Rovin' Tumbleweeds is a 1939 American Western film directed by George Sherman and starring Gene Autry, Smiley Burnette and Mary Carlisle. Written by Betty Burbridge, Dorrell McGowan, and Stuart E. McGowan, the film is about a cowboy congressman who exposes a crooked politician who is delaying passage of a flood control bill.

==Plot==
Following a disastrous flood of the Green River, the ranchers of the valley are forced to abandon their land and migrate to neighboring Rand County. They are met with hostility by the citizens of Randville, who feel threatened by the influx of the dispossessed. The Green River ranchers find a friend in Gene Autry (Gene Autry), a cowboy who accepts a job singing on the local radio station in order to finance relief efforts.
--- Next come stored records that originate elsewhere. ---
-- ==== Sys2Proof/Machine/Fields.lean ====
section
/-! DEFINITION. The fields of a word: the operand fields of each format (R68), the combined immediate of an EXT (R74)
and the modifier extension (R75). -/

namespace Sys2Proof

/-- The bits [hi:lo] of a natural number (R89). -/
def bitsOf (n hi lo : Nat) : Nat := n / 2 ^ lo % 2 ^ (hi + 1 - lo)

/-- One bit of a natural number. -/
def bitOf (n i : Nat) : Bool := n / 2 ^ i % 2 == 1

/-- A field of `w` bits read as two's complement (R89). -/
def signedOf (w v : Nat) : Int := if 2 ^ (w - 1) ≤ v then (v : Int) - 2 ^ w else v

/-- An integer stored in 64 bits, modulo 2^64 (R108). -/
def w64 (x : Int) : Word64 := BitVec.ofInt 64 x

/-- The immediate that the EXT payloads and the host's own `w`-bit field make together (R74). -/
def combineImm (ext : List (BitVec 24)) (w v : Nat) : Nat :=
  ext.foldl (fun acc p => acc * 2 ^ 24 + p.toNat) 0 * 2 ^ w + v

/-- The width of the combined immediate (R74). -/
def combineWidth (ext : List (BitVec 24)) (w : Nat) : Nat := 24 * ext.length + w

/-- The combined immediate read as signed. -/
def combineInt (ext : List (BitVec 24)) (w v : Nat) : Int := signedOf (combineWidth ext w) (combineImm ext w v)

/-! ### Formats (R68): from bits [18:0], and back. -/

def OpR.of (u : Bool) (f : BitVec 19) (x : List (BitVec 24)) : OpR :=
  ⟨u, f.extractLsb' 13 6, f.extractLsb' 7 6, f.extractLsb' 1 6, f.getLsbD 0, x⟩
def OpR.bits19 (o : OpR) : BitVec 19 := o.d ++ o.a ++ o.b ++ BitVec.ofBool o.m

def OpI.of (u : Bool) (f : BitVec 19) (x : List (BitVec 24)) : OpI :=
  ⟨u, f.extractLsb' 13 6, f.extractLsb' 7 6, f.extractLsb' 0 7, x⟩
def OpI.bits19 (o : OpI) : BitVec 19 := o.d ++ o.a ++ o.imm

def OpL.of (u : Bool) (f : BitVec 19) (x : List (BitVec 24)) : OpL :=
  ⟨u, f.extractLsb' 13 6, f.extractLsb' 0 13, x⟩
def OpL.bits19 (o : OpL) : BitVec 19 := o.d ++ o.imm

def OpJ.of (u : Bool) (f : BitVec 19) (x : List (BitVec 24)) : OpJ := ⟨u, f, x⟩
def OpJ.bits19 (o : OpJ) : BitVec 19 := o.imm

def OpC.of (u : Bool) (f : BitVec 19) (x : List (BitVec 24)) : OpC :=
  ⟨u, f.extractLsb' 13 6, f.extractLsb' 10 3, f.extractLsb' 0 10, x⟩
def OpC.bits19 (o : OpC) : BitVec 19 := o.a ++ o.cc ++ o.imm

def OpG.of (u : Bool) (f : BitVec 19) (x : List (BitVec 24)) : OpG :=
  ⟨u, f.extractLsb' 1 18, f.getLsbD 0, x⟩
def OpG.bits19 (o : OpG) : BitVec 19 := o.off ++ BitVec.ofBool o.m

def OpM.of (u : Bool) (f : BitVec 19) (x : List (BitVec 24)) : OpM :=
  ⟨u, f.extractLsb' 13 6, f.extractLsb' 10 3, f.getLsbD 9, f.extractLsb' 3 6, f.extractLsb' 0 3, x⟩
def OpM.bits19 (o : OpM) : BitVec 19 := o.d ++ o.base ++ BitVec.ofBool o.xk ++ o.x ++ o.w

def OpN.of (u : Bool) (f : BitVec 19) (x : List (BitVec 24)) : OpN :=
  ⟨u, f.extractLsb' 13 6, f.extractLsb' 7 6, f.extractLsb' 3 4, f.extractLsb' 0 3, x⟩
def OpN.bits19 (o : OpN) : BitVec 19 := o.d ++ o.a ++ o.off ++ o.w

def OpZ.of (u : Bool) (f : BitVec 19) (x : List (BitVec 24)) : OpZ := ⟨u, f, x⟩
def OpZ.bits19 (o : OpZ) : BitVec 19 := o.bits

/-! ### Immediates (R74). -/

def OpI.immN (o : OpI) : Nat := combineImm o.ext 7 o.imm.toNat
def OpI.immI (o : OpI) : Int := combineInt o.ext 7 o.imm.toNat
def OpL.immN (o : OpL) : Nat := combineImm o.ext 13 o.imm.toNat
def OpL.immI (o : OpL) : Int := combineInt o.ext 13 o.imm.toNat
def OpJ.immI (o : OpJ) : Int := combineInt o.ext 19 o.imm.toNat
def OpC.immI (o : OpC) : Int := combineInt o.ext 10 o.imm.toNat
def OpG.offI (o : OpG) : Int := o.off.toInt
def OpM.immI (o : OpM) : Int := combineInt o.ext 6 o.x.toNat
def OpN.immI (o : OpN) : Int := combineInt o.ext 4 o.off.toNat

/-! ### The modifier extension (R75): without an EXT every field reads as zero. -/

def OpR.mod (o : OpR) : BitVec 24 := o.ext.headD 0
def OpR.rm (o : OpR) : BitVec 2 := o.mod.extractLsb' 22 2
def OpR.sat (o : OpR) : Bool := o.mod.getLsbD 21
def OpR.cv (o : OpR) : Bool := o.mod.getLsbD 20
def OpR.creg (o : OpR) : BitVec 6 := o.mod.extractLsb' 14 6
def OpR.sub (o : OpR) : BitVec 6 := o.mod.extractLsb' 8 6
def OpR.xm (o : OpR) : BitVec 8 := o.mod.extractLsb' 0 8

end Sys2Proof
end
Unknown to Gene and the migrant ranchers, Stephen Holloway (Douglass Dumbrille), the owner of the Rand Development Company, is conspiring with Congressman Fuller (Gordon Hart) to block a flood control bill in Congress until he can drive the ranchers out and buy up their land. When the citizens of Randville become disenchanted with Fuller, Holloway persuades an unwitting Gene to run for Congress on a flood control platform. After being elected, Gene goes to Washington, accompanied by his sidekick Frog Millhouse (Smiley Burnette) and Mary Ford (Mary Carlisle), the radio station reporter who quit her job to become Gene's secretary.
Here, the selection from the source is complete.